/-- A writer starts a pass of a source: its exports send FRAME and the sessions on it take it (R251, R345). -/
def captureSource (s : State) (src i : Nat) : State :=
  let s := exportFrame s src i
  forEach (sessionsWhere s fun x => x.input == 1 && x.source == src && capturing s x) (fun n s =>
    match takeDecimated s n with
    | (s, false) => s
    | (s, true) => captureStart s n (some (i, (getSurf s i).pass))) s

/-- A wall frame boundary: SURFACE sessions take the newest complete pass (R251). -/
def captureSurfaces (s : State) : State :=
  forEach (sessionsWhere s fun x => x.input == 2 && capturing s x) (fun n s =>
    match takeDecimated s n with
    | (s, false) => s
    | (s, true) =>
      let i := handleIndex (getSession s n).handle
      if passDone (getSurf s i) then captureStart s n (some (i, (getSurf s i).pass)) else s) s

/-- OUTPUT_FRAME_START: the frame of an output that WP lies in starts, once, and sessions capture it (R47, R251). -/
def execOutputFrameStart (output : Nat) (s : State) : Host.Outcome State Fault Refusal :=
  let t := outputFrameStart output s
  .next (if (getOut t output).start = (getOut s output).start ∧ (getOut s output).inFrame then t else captureFrame t output)

/-- OUTPUT_ENABLE_START: the first frame of an output starts; its sessions begin with a key picture (R209, R259). -/
def execOutputEnableStart (output : Nat) (s : State) : Host.Outcome State Fault Refusal :=
  let t := outputEnableStart output s
  .next (if (getOut s output).state = (getOut t output).state then t
    else captureFrame (forEach (sessionsWhere t fun x => x.used && x.input == 0 && x.output == output)
      (fun n s => modSession s n fun x => { x with keyNext := true }) t) output)

/-- OUTPUT_LINE_START: the next line of the frame leaves, the passes of the lines ahead are decided, and sessions capture it as it is sent (R179, R203, R227, R252). -/
def execOutputLineStart (output : Nat) (inTime : Bool) (s : State) : Host.Outcome State Fault Refusal :=
  let x := getOut s output
  let j := x.line
  let left := (getCarry s output).repl
  let t := outputLineStart output inTime s
  let any := !(sessionsWhere s fun n => n.used && n.input == 0 && n.output == output).isEmpty
  .next (if !any || x.line == (getOut t output).line || !decide (j < x.cfg.vActive) then t
    else if (getOut t output).gapLines.contains j then
      captureLine t output j (List.replicate x.cfg.hActive (colour30 (tget 0x20080200 s.ledger.holdColours x.cfg.gap)))
    else captureLine t output j (composeLine s output j (if left = 0 then none else some (3 - left))))

/-! Scheduling (R254). -/

/-- The lines of its pass are no longer there: the ledger entry was rebuilt, or the buffer went to a later pass before the picture's first row (R115; log entry 112). -/
def inputLost (s : State) (p : EncPic) : Bool := (getSurf s p.surf).pass != p.pass

/-- Row r of a picture can be coded: FRONTIER covers its source lines, or its pass has no lines any more. -/
def rowReady (s : State) (x : Session) (p : EncPic) : Bool :=
  let y := getSurf s p.surf
  let need := min (x.cropY + x.height) (x.cropY + (p.row + 1) * rowHeight x)
  !y.rebuilding && (inputLost s p || decide (need ≤ y.frontier))

/-- A session has a picture that a core can take. -/
def encReady (s : State) (x : Session) : Bool :=
  x.used && (match x.coding with
    | some p => p.core.isNone && rowReady s x p
    | none => match x.waiting with
      | some p => x.closing.isNone && !x.stopped && rowReady s x p
      | none => false)

/-- Capture start of the picture a session would go on with. -/
def encStart (x : Session) : Wp := match x.coding, x.waiting with
  | some p, _ => p.wp
  | none, some p => p.wp
  | none, none => {}

/-- Choose by credit, class and age (R240, R254): `slice` and `wp` of a candidate. -/
def bestOf (s : State) (credit : Tab Nat) (slice : Nat → Nat) (wp : Nat → Wp) (l : List Nat) : Option Nat :=
  let rank (i : Nat) : Nat :=
    (if tget 0 credit (slice i) = 0 then 3 else 0) + (match (getSlice s (slice i)).cls with | .s => 0 | .o => 1 | .a => 2)
  l.foldl (fun b i => match b with
    | none => some i
    | some j => if rank i < rank j ∨ (rank i = rank j ∧ wpLater (wp j) (wp i)) then some i else some j) none

/-- The budget of a picture (R257): B and skip_at. -/
def pictureBudget (x : Session) (p : EncPic) : Int × Int :=
  let t : Int := (p.t : Int)
  let b0 : Int := (if p.key then t * (p.rate.keyMult : Int) else t) - x.carry
  let b : Int := if b0 < t / 4 then t / 4 else b0
  (b, b + b * (p.rate.overshoot : Int) / 256)

/-- ENCODE_CORE_SCHEDULE: a free core takes the ready picture that comes first (R254). -/
def execEncodeCoreSchedule (core : Nat) (s : State) : Host.Outcome State Fault Refusal :=
  .next (
    let busy := (sessionsWhere s fun x => match x.coding with | some p => p.core == some core | none => false)
    if !decide (core < 2) || s.media.encOut.contains core || !busy.isEmpty || s.media.encOrphans.any (fun e => e.core == core) then s
    else match bestOf s s.media.encCredit (fun n => (getSession s n).owner) (fun n => encStart (getSession s n)) (sessionsWhere s (encReady s)) with
      | none => s
      | some n =>
        let x := getSession s n
        match x.coding, x.waiting with
        | some p, _ => modSession s n fun x => { x with coding := some { p with core := some core } }
        | none, some p =>
          let (b, k) := pictureBudget x p
          modSession (takeLatch s (.session n) p.surf p.pass) n fun x =>
            { x with waiting := none, coding := some { p with core := some core, budget := b, skipAt := k } }
        | none, none => s)

/-! Rate control (R257). -/

/-- floor(log2 n) of a positive number. -/
def log2Floor (n : Nat) : Nat := Nat.log2 n

/-- ceil(log2 n) of a positive number. -/
def log2Ceil (n : Nat) : Nat := if 2 ^ Nat.log2 n < n then Nat.log2 n + 1 else Nat.log2 n

/-- floor(log2 (n / d)) of positive numbers. -/
def log2Ratio (n d : Nat) : Int :=
  if d ≤ n then ((log2Floor (n / d) : Nat) : Int) else 0 - ((log2Ceil ((d + n - 1) / n) : Nat) : Int)

/-- round(6 x log2(a / b)) for positive a and b: floor(log2(2 (a/b)^12) / 2). -/
def sixLog2 (a b : Nat) : Int := log2Ratio (2 * a ^ 12) (b ^ 12) / 2

/-- A value held to a range. -/
def clampInt (v lo hi : Int) : Int := max lo (min hi v)

/-- The quantiser of row r in phase NORMAL; the free counter moves on where the formula divides by zero (R257). -/
def normalQp (s : State) (x : Session) (p : EncPic) (w : List Nat) : State × Nat :=
  let lo : Int := p.rate.qpMin; let hi : Int := p.rate.qpMax
  let total := w.foldl (· + ·) 0
  let r := p.row
  let prev (q : Int) : Nat := (match p.qps.getLast? with
    | some l => clampInt q ((l : Int) - 3) ((l : Int) + 3)
    | none => q).toNat
  let free : State × Nat :=
    let (v, s) := freshValue s
    (s, prev (clampInt (v.toNat % 52 : Nat) lo hi))
  let left : Int := p.budget - (p.u : Int)
  if total = 0 then free
  else
    let b := (left * ((w.headD 0 : Nat) : Int) / (total : Int)).toNat
    let rows := encRows x
    if b = 0 then (s, prev hi)
    else if x.prevBits.isEmpty then
      let est := (p.budget / (rows : Int)).toNat
      if est = 0 then (s, prev lo) else (s, prev (clampInt ((x.qpRef : Int) + sixLog2 est b) lo hi))
    else
      let wp := x.prevW.getD r 0
      if wp = 0 then free
      else
        let a := x.prevBits.getD r 0 * w.headD 0
        if a = 0 then (s, prev lo)
        else (s, prev (clampInt ((x.prevQp.getD r 0 : Int) + sixLog2 a (wp * b)) lo hi))

/-- The phase before a row (R257). -/
def rowPhase (p : EncPic) : Nat :=
  if p.rate.cqp then 0
  else
    let ph := if p.phase = 0 ∧ p.budget ≤ (p.u : Int) then 1 else p.phase
    if ph = 1 ∧ p.skipAt ≤ (p.u : Int) then 2 else ph

/-! The provenance SEI (R263 to R265). -/

/-- The UUID of the provenance SEI. -/
def seiUuid : List Byte :=
  [0x4C, 0x59, 0x43, 0x48, 0x41, 0x4C, 0x41, 0x4E, 0x2D, 0x44, 0x5A, 0x50, 0x52, 0x4F, 0x56, 0x31]

/-- The oldest of two stored positions. -/
def olderLine (a b : Option LineWp) : Option LineWp := match a, b with
  | some x, some y => if lineLater x y then some y else some x
  | some x, none => some x
  | none, y => y

/-- One group record of rows f to f + n - 1 with its region records (R264, R265). -/
def groupRecord (x : Session) (p : EncPic) (f n : Nat) (skip : Bool) : List Byte :=
  let y0 := f * rowHeight x; let y1 := min x.height ((f + n) * rowHeight x)
  let regs := (List.range p.regions.length).filterMap fun k =>
    let r := p.regions.getD k {}
    if r.y + r.h ≤ y0 ∨ y1 ≤ r.y then none
    else
      let ls := p.lines.filter fun l => l.2.1 == k && decide (y0 ≤ l.1 ∧ l.1 < y1)
      let st := if !r.tracked then .notTracked else ls.foldl (fun a l => stateMax a l.2.2.1) .notTracked
      let o := if st = .notTracked then none else (ls.head?.map fun l => l.2.2.2.1).join
      let b := if st = .notTracked then none else (ls.head?.map fun l => l.2.2.2.2).join
      some (k, st, o, b)
  let tracked := regs.filter fun r => r.2.1 != .notTracked
  let cap := p.badLines.any fun l => y0 ≤ l && decide (l < y1)
  let st0 := tracked.foldl (fun a r => stateMax a r.2.1) LState.notTracked
  let st := if skip || cap then stateMax st0 .degraded else st0
  let o := tracked.foldl (fun a r => olderLine a r.2.2.1) none
  let b := tracked.foldl (fun a r => olderLine a r.2.2.2) none
  let mask := regs.foldl (fun m r => m + 2 ^ r.1) 0
  bytesLE 16 (packFields [(0, 4, stateCode st), (4, 1, skip.toNat), (5, 1, cap.toNat), (16, 8, mask), (32, 48, lineWpBits o), (80, 48, lineWpBits b)]) ++
  regs.flatMap fun r => bytesLE 14 (packFields [(0, 48, lineWpBits r.2.2.1), (48, 48, lineWpBits r.2.2.2), (96, 4, stateCode r.2.1)])

/-- A provenance SEI message's payload after the UUID: groups g to g + n - 1, given by their records (R264). -/
def seiBody (s : State) (x : Session) (p : EncPic) (g n : Nat) (last : Bool) (recs : List Byte) : List Byte :=
  bytesLE 24 (packFields [(0, 8, 1), (8, 1, last.toNat), (16, 4, p.regions.length), (24, 8, n), (32, 32, s.time.timing.wallId),
    (64, 64, wpBits p.wp), (128, 32, p.number), (160, 16, g), (176, 16, x.rowsPerSlice * rowHeight x)]) ++
  (p.regions.flatMap fun r => bytesLE 12 (packFields [(0, 12, r.source), (16, 12, (getEntry s r.source).originAddr),
    (32, 16, r.x), (48, 16, r.y), (64, 16, r.w), (80, 16, r.h)])) ++ recs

◆ ◆ ◆ ◆

Exercise instructions. Output the lines of the records above exactly as they appear, from the line containing "some p, _ => p.wp" through the line containing "none, none => s)".

Response to the exercise.
  | some p, _ => p.wp
  | none, some p => p.wp
  | none, none => {}

/-- Choose by credit, class and age (R240, R254): `slice` and `wp` of a candidate. -/
def bestOf (s : State) (credit : Tab Nat) (slice : Nat → Nat) (wp : Nat → Wp) (l : List Nat) : Option Nat :=
  let rank (i : Nat) : Nat :=
    (if tget 0 credit (slice i) = 0 then 3 else 0) + (match (getSlice s (slice i)).cls with | .s => 0 | .o => 1 | .a => 2)
  l.foldl (fun b i => match b with
    | none => some i
    | some j => if rank i < rank j ∨ (rank i = rank j ∧ wpLater (wp j) (wp i)) then some i else some j) none

/-- The budget of a picture (R257): B and skip_at. -/
def pictureBudget (x : Session) (p : EncPic) : Int × Int :=
  let t : Int := (p.t : Int)
  let b0 : Int := (if p.key then t * (p.rate.keyMult : Int) else t) - x.carry
  let b : Int := if b0 < t / 4 then t / 4 else b0
  (b, b + b * (p.rate.overshoot : Int) / 256)

/-- ENCODE_CORE_SCHEDULE: a free core takes the ready picture that comes first (R254). -/
def execEncodeCoreSchedule (core : Nat) (s : State) : Host.Outcome State Fault Refusal :=
  .next (
    let busy := (sessionsWhere s fun x => match x.coding with | some p => p.core == some core | none => false)
    if !decide (core < 2) || s.media.encOut.contains core || !busy.isEmpty || s.media.encOrphans.any (fun e => e.core == core) then s
    else match bestOf s s.media.encCredit (fun n => (getSession s n).owner) (fun n => encStart (getSession s n)) (sessionsWhere s (encReady s)) with
      | none => s
      | some n =>
        let x := getSession s n
        match x.coding, x.waiting with
        | some p, _ => modSession s n fun x => { x with coding := some { p with core := some core } }
        | none, some p =>
          let (b, k) := pictureBudget x p
          modSession (takeLatch s (.session n) p.surf p.pass) n fun x =>
            { x with waiting := none, coding := some { p with core := some core, budget := b, skipAt := k } }
        | none, none => s)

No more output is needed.